Startups in 13 Sentences

Paul Graham’s essay Startups in 13 Sentences distills startup wisdom into thirteen foundational principles.

The 13 Sentences

  1. Pick good cofounders. This is like location in real estate—foundational and hard to change.

  2. Launch fast. Learn what users actually need, not what you imagine they need.

  3. Let the idea evolve. Startups aren’t mere execution of initial concepts.

  4. Understand your users. This drives most success. Maximize “how much you improve their lives.”

  5. Better to make a few users love you than many users like you. “It’s easier to expand userwise than satisfactionwise.”

  6. Offer surprisingly good customer service.

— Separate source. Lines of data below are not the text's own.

-- ==== Sys2Proof/Machine/Block.lean ====
section
/-! DEFINITION. The block headers (spec R153, R154, R157, R158): what the block processor does for each block type. -/

namespace Sys2Proof.Machine

/-- R155, R156: the body of a stored block after its two length fields. -/
def storedBody : M Unit := do
  let s ← get
  if s.hdr.lenR.toNat + s.hdr.nlenR.toNat ≠ 0xFFFF then raise .invalidBlockLength
  else
    setCopyLeft s.hdr.lenR.toNat
    storedBytes s.hdr.lenR.toNat

/-- R154 STORED: the whole block, from the padding to its end (R167). -/
def execStored (bfinal : Bool) (s : State) : Host.Outcome State Fault Refusal :=
  finish (do
    latchHeader bfinal 0
    modify fun s => { s with blk := .storedBlock }
    alignToByte
    let len ← readLe16
    modify fun s => { s with hdr := { s.hdr with lenR := BitVec.ofNat 16 len } }
    let nlen ← readLe16
    modify fun s => { s with hdr := { s.hdr with nlenR := BitVec.ofNat 16 nlen } }
    storedBody
    endOfBlock) s

/-- R157 FIXED: LL_LEN and D_LEN take the fixed lengths, and the symbol loop begins with the fixed tables, which are constants (R117,
D26). -/
def execFixed (bfinal : Bool) (s : State) : Host.Outcome State Fault Refusal :=
  finish (do
    latchHeader bfinal 1
    modify fun s =>
      { s with
        blk := .fixedBlock
        ll := { s.ll with lens := tabOfList 288 (fixedLlLens.map (BitVec.ofNat 4)) 0 }
        dist := { s.dist with lens := tabOfList 32 (fixedDLens.map (BitVec.ofNat 4)) 0 }
        loopAt := .symbols }) s

/-- R158 to R161 DYNAMIC: the header counts, the code-length lengths and their table, and the length sequence made ready. The
code-length elements come next. -/
def execDynamic (bfinal : Bool) (s : State) : Host.Outcome State Fault Refusal :=
  finish (do
    latchHeader bfinal 2
    modify fun s => { s with blk := .dynamicBlock }
    let f ← readLsb 5
    modify fun s => { s with hdr := { s.hdr with hlit := BitVec.ofNat 9 (hlitOf f) } }
    let f ← readLsb 5
    modify fun s => { s with hdr := { s.hdr with hdist := BitVec.ofNat 6 (hdistOf f) } }
    let f ← readLsb 4
    modify fun s => { s with hdr := { s.hdr with hclen := BitVec.ofNat 5 (hclenOf f) } }
    readClLengths clclOrder (hclenOf f)
    buildClTable
    startSequence) s

/-- R153 RESERVED: InvalidEncoding, after the three header bits and before any body bit. -/
def execReserved (bfinal : Bool) (s : State) : Host.Outcome State Fault Refusal :=
  finish (do
    latchHeader bfinal 3
    raise .invalidEncoding) s

end Sys2Proof.Machine
end

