-- ==== Sys2Proof/Machine/Run.lean ====
section
/-! DEFINITION. A whole DECODE as one function, from the state at START to the state at DONE = 1 (spec R150, R200, R208). -/

namespace Sys2Proof.Machine

/-- R169: a number of engine steps within which every DECODE ends: at most two for each bit of IN, and two more. -/
def stepBound (s : State) : Nat := 16 * s.regs.inLen + 2

/-- R150 Run: engine steps while BUSY, at most `n`. -/
def runEngine : Nat → State → Host.Outcome State Fault Refusal
  | 0, s => .next s
  | n + 1, s =>
    if s.status.busy then
      match engineStep s with
      | .next s' => runEngine n s'
      | .fault f => .fault f
      | .refused r => .refused r
    else .next s

/-- R200, R208: the host's view of DECODE. -/
def runDecode (s : State) : Host.Outcome State Fault Refusal :=
  match exec .decode s with
  | .next s' => runEngine (stepBound s') s'
  | .fault f => .fault f
  | .refused r => .refused r

end Sys2Proof.Machine
end

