/-! ## The block headers -/

/-- R154, R155, R156, R167, R195: a stored block whose bytes are all there copies them to OUT through the sink, leaves the cursor on the
byte after the last, and ends the block. Bytes of OUT outside those stored stay. The copy counter ends at 0 (log entry 17). -/
def Obligations.StoredCopiesItsBytes : Prop :=
  ∀ (s : State) (bfinal : Bool) (a len : Nat), a = alignedOff s.cur → len = le16 s a → s.outBuf.wf = true →
    s.regs.inLen < 2 ^ s.cfg.addrW → a + 4 + len ≤ s.regs.inLen → len + le16 s (a + 2) = 0xFFFF →
    s.outPos + len < 2 ^ s.cfg.addrW →
    ∃ t, exec (.stored bfinal) s = .next t ∧
      t = { s with
        cur := { byteOff := a + 4 + len, bitOff := 0 }
        outPos := s.outPos + len
        outBuf := t.outBuf
        hdr := { s.hdr with
          bfinal := BitVec.ofNat 1 bfinal.toNat
          btype := 0
          lenR := BitVec.ofNat 16 len
          nlenR := BitVec.ofNat 16 (le16 s (a + 2)) }
        syms := { s.syms with copyLeft := 0 }
        blk := if bfinal then .done else .readBlockHeader
        status := { s.status with
          busy := s.status.busy && !bfinal
          done := s.status.done || bfinal
          truncated := s.status.truncated || dropsBetween s s.outPos (s.outPos + len) } } ∧
      (∀ k, k < len → s.outPos + k < s.regs.outCap → t.outBuf.read (s.outPos + k) = s.inBuf.read (a + 4 + k)) ∧
      (∀ o, o < s.outPos ∨ s.outPos + len ≤ o ∨ s.regs.outCap ≤ o → t.outBuf.read o = s.outBuf.read o)

/-- R155, R156, R221, R225: a stored block whose LEN and NLEN do not match raises InvalidBlockLength just after NLEN; one whose data
is cut short has written the bytes before the end; one whose length fields are cut short has written nothing. -/
def Obligations.StoredBlockErrors : Prop :=
  ∀ (s : State) (bfinal : Bool) (a len nlen : Nat), a = alignedOff s.cur → len = le16 s a → nlen = le16 s (a + 2) →
    s.outBuf.wf = true → s.regs.inLen < 2 ^ s.cfg.addrW → a < 2 ^ s.cfg.addrW →
    (a + 4 ≤ s.regs.inLen → len + nlen ≠ 0xFFFF →
      exec (.stored bfinal) s = .next (enterError .invalidBlockLength { s with
        cur := { byteOff := a + 4, bitOff := 0 }
        hdr := { s.hdr with
          bfinal := BitVec.ofNat 1 bfinal.toNat
          btype := 0
          lenR := BitVec.ofNat 16 len
          nlenR := BitVec.ofNat 16 nlen }
        blk := .storedBlock })) ∧
    (a + 4 ≤ s.regs.inLen → len + nlen = 0xFFFF → s.regs.inLen < a + 4 + len →
      s.outPos + (s.regs.inLen - (a + 4)) < 2 ^ s.cfg.addrW →
      ∃ t, exec (.stored bfinal) s = .next t ∧ t.blk = .error ∧ t.status.errKind = errCode .endOfInput ∧
        t.cur = { byteOff := s.regs.inLen, bitOff := 0 } ∧ t.outPos = s.outPos + (s.regs.inLen - (a + 4)) ∧
        (∀ k, a + 4 + k < s.regs.inLen → s.outPos + k < s.regs.outCap →
          t.outBuf.read (s.outPos + k) = s.inBuf.read (a + 4 + k)) ∧
        (∀ o, o < s.outPos ∨ t.outPos ≤ o ∨ s.regs.outCap ≤ o → t.outBuf.read o = s.outBuf.read o)) ∧
    (s.regs.inLen < a + 4 →
      exec (.stored bfinal) s = .next (enterError .endOfInput { s with
        cur := { byteOff := max a s.regs.inLen, bitOff := 0 }
        hdr := { s.hdr with
          bfinal := BitVec.ofNat 1 bfinal.toNat
          btype := 0
          lenR := if a + 2 ≤ s.regs.inLen then BitVec.ofNat 16 len else s.hdr.lenR }
        blk := .storedBlock }))

/-- R157, R113, R114: a fixed block takes the fixed lengths and goes to its symbol loop; the block's own tables, the codes and the
buffers stay (D26: the fixed tables are constants). That the block's own tables stay is the model's choice among those R40 allows
(log entry 9). -/
def Obligations.FixedTakesTheFixedLengths : Prop :=
  ∀ (s : State) (bfinal : Bool), ∃ t, exec (.fixed bfinal) s = .next t ∧
    t = { s with
      hdr := { s.hdr with bfinal := BitVec.ofNat 1 bfinal.toNat, btype := 1 }
      blk := .fixedBlock
      loopAt := .symbols
      ll := { s.ll with lens := t.ll.lens }
      dist := { s.dist with lens := t.dist.lens } } ∧
    (∀ k, k < 288 → tabGet t.ll.lens k 0 = if k < 144 then 8 else if k < 256 then 9 else if k < 280 then 7 else 8) ∧
    (∀ k, k < 32 → tabGet t.dist.lens k 0 = 5) ∧
    litlenTable t = fixedLlTrie.toList ∧ distTable t = fixedDTrie.toList

/-- R158 to R161: the header of a dynamic block: the three counts, the code-length code lengths in the order of R112, their table, and the
length sequence cleared up to HLIT + HDIST. A table that cannot be built is OversubscribedCode, and a header that IN cuts short is
EndOfInput with OUT untouched. What a table that cannot be built leaves is DEDUCED (log entry 13). -/
def Obligations.DynamicReadsItsHeader : Prop :=
  ∀ (s : State) (bfinal : Bool) (p f1 f2 f3 : Nat), p = bitPos s.cur → f1 = fieldLsb s p 5 → f2 = fieldLsb s (p + 5) 5 →
    f3 = fieldLsb s (p + 10) 4 → s.regs.inLen < 2 ^ s.cfg.addrW →
    (readable s (14 + 3 * (f3 + 4)) →
      ∃ lens : Vector (BitVec 3) 19,
        (∀ j, j < 19 → tabGet lens (clclOrder.getD j 0) 0 = BitVec.ofNat 3 (if j < f3 + 4 then fieldLsb s (p + 14 + 3 * j) 3 else 0)) ∧
        ((buildTable 7 { s.cl with lens := lens } s.scratch).ok = true →
          ∃ t, exec (.dynamic bfinal) s = .next t ∧
            t = { s with
              cur := advance s.cur (14 + 3 * (f3 + 4))
              hdr := { s.hdr with
                bfinal := BitVec.ofNat 1 bfinal.toNat
                btype := 2
                hlit := BitVec.ofNat 9 (f1 + 257)
                hdist := BitVec.ofNat 6 (f2 + 1)
                hclen := BitVec.ofNat 5 (f3 + 4) }
              blk := .dynamicBlock
              loopAt := .lengths
              cl := (buildTable 7 { s.cl with lens := lens } s.scratch).huff
              scratch := (buildTable 7 { s.cl with lens := lens } s.scratch).scratch
              seq := { lenSeq := t.seq.lenSeq, lsI := 0 } } ∧
            ∀ k, k < 320 → tabGet t.seq.lenSeq k 0 = if k < f1 + 257 + (f2 + 1) then 0 else tabGet s.seq.lenSeq k 0) ∧
        ((buildTable 7 { s.cl with lens := lens } s.scratch).ok = false →
          exec (.dynamic bfinal) s = .next (enterError .oversubscribedCode { s with
            cur := advance s.cur (14 + 3 * (f3 + 4))
            hdr := { s.hdr with
              bfinal := BitVec.ofNat 1 bfinal.toNat
              btype := 2
              hlit := BitVec.ofNat 9 (f1 + 257)
              hdist := BitVec.ofNat 6 (f2 + 1)
              hclen := BitVec.ofNat 5 (f3 + 4) }
            blk := .dynamicBlock
            cl := (buildTable 7 { s.cl with lens := lens } s.scratch).huff
            scratch := (buildTable 7 { s.cl with lens := lens } s.scratch).scratch }))) ∧
    (8 * s.regs.inLen < p + 14 + 3 * (f3 + 4) →
      ∃ t, exec (.dynamic bfinal) s = .next (enterError .endOfInput t) ∧
        t = { s with
          cur := endCursor s
          hdr := t.hdr
          blk := .dynamicBlock
          cl := { s.cl with lens := t.cl.lens } })

/-- R153: the reserved block type raises InvalidEncoding, reads nothing more and writes nothing to OUT. -/
def Obligations.ReservedRaisesInvalidEncoding : Prop :=
  ∀ (s : State) (bfinal : Bool), exec (.reserved bfinal) s = .next { s with
    hdr := { s.hdr with bfinal := BitVec.ofNat 1 bfinal.toNat, btype := 3 }
    blk := .error
    status := { s.status with busy := false, done := true, errKind := 3 } }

This reveals user insights you can’t get any other way.

  7. You make what you measure. Measurement itself improves results.

  8. Spend little. Obsessive cost discipline preserves runway and optionality.

  9. Get ramen profitable. This changes investor dynamics dramatically.

  10. Avoid distractions. Especially paid work that pulls you away.

  11. Don’t get demoralized. Prevent demoralization through conscious effort.

  12. Don’t give up. “Sheer effort is usually enough” in startups, unlike fields requiring innate talent.

  13. Deals fall through. Avoid over-depending on any single deal.

The Core Insight

Understanding users ultimately sustains morale during inevitable challenges and informs nearly every other principle on the list.